Agent Skills Work but the Research Shows Most Teams Are Building Them Wrong – O’Reilly

This post was originally published on The Nuanced Perspective and is being reposted here with the authors’ permission.

Agent skills are everywhere right now. Atlassian built them into Rovo so agents can automatically triage Jira tickets, draft Confluence pages, and route service requests without anyone typing a prompt. Canva and Figma use them so Claude can interact with design files directly. Stripe published skills for payment workflow automation. When Anthropic launched the Agent Skills open standard in December 2025, Microsoft adopted it in VS Code and GitHub within weeks.

The idea is elegantly simple. Instead of building a new specialized agent for every use case, you write a skill once, and any agent that understands the standard can use it. A code reviewer, a PR generator, a deployment checklist, a sprint planner. Each lives in a folder, triggers when relevant, and brings your team’s specific way of doing things into the agent’s context.

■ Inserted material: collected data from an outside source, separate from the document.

/-- DEINTERLACE with `OVERWRITE` of a frame whose second slot is full (R133, R283). -/
theorem exec_deinterlace_fold {e : List Byte} (hdoc : s.status.docValid = true) (hover : overwrite s = true)
    (hf : s.frames[s.host.argFrame]? = some f) (hinterlace : f.interlace = true) (hdec : f.dec ≠ none)
    (hdei : f.dei = .valid e) :
    exec .deinterlace s = .next (showWindow .dec e.length (withFrame (f.fold e) (startCommand s))) := by
  obtain ⟨d, hd⟩ := Option.ne_none_iff_exists'.1 hdec
  exact ((deinterlaceFillsShowsOrFolds s f d e hdoc hf hinterlace (.inl hd)).1 (.inr hdei)).2 hover

end

end Sys2Proof.Machine

open Sys2Proof.Machine in
/-- Settles O45: before the fold COMPOSE shows the second slot, after it (`exec_deinterlace_fold`) the first, which then
holds the same sequence; nothing else it reads has changed (`composeInto_result_withCaches`). -/
theorem foldDoesNotChangeTheImage : Obligations.FoldDoesNotChangeTheImage := by
  unfold Obligations.FoldDoesNotChangeTheImage
  intro s t u v f e hdoc hover hf hinterlace hdec hdei ht hu hv
  obtain ⟨d, hd⟩ := Option.ne_none_iff_exists'.1 hdec
  obtain rfl := Host.Outcome.next.inj ((exec_deinterlace_fold hdoc hover hf hinterlace hdec hdei).symm.trans hu)
  have hfolded := withFrame_getElem? (s := startCommand s) (f.fold e) hf
  refine ⟨?_, fun g hg => ?_⟩
  · have hbefore : displaySeq s f d = e := by simp only [displaySeq, hinterlace, hdei]
    have hafter : displaySeq s (f.fold e) e = e := by simp only [displaySeq, Frame.fold, hinterlace]
    have hshown := exec_compose_result (d := e) hv hdoc hfolded rfl (by simp [Frame.fold])
    calc v.result
      _ = (composeInto (displaySeq s (f.fold e) e) (withFrame (f.fold e) s)).result := hshown
      _ = (composeInto (displaySeq s f d) s).result := by
        rw [hbefore, hafter]
        exact composeInto_result_withCaches e (some e) .folded hf
      _ = t.result := (exec_compose_result ht hdoc hf hd (by simp [hdei])).symm
  · obtain rfl := Option.some.inj (hfolded.symm.trans hg)
    rfl
end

But the research on whether skills actually work, and what causes them to fail, is only catching up to adoption now. Four recent papers take the first systematic look at skills in practice: what the benchmarks show, how libraries break down as they grow, and what a more principled approach to orchestration looks like.

Three findings that will change how you think about skills:

  • Curated skills raised the rate at which agents successfully completed tasks by 16.2% on average across 84 tasks. Model-written skills showed no consistent benefit across any configuration tested.
  • As skill libraries grow, the agent’s ability to find the right skill on demand breaks down. When it scans every skill description in one pass, similar-sounding skills start colliding. Organizing skills into a hierarchy rather than a flat list is what the research shows actually fixes this.
  • A large-scale security study of ~31K community skills found that more than one in four contain exploitable vulnerabilities, spanning prompt injection, data exfiltration, and privilege escalation.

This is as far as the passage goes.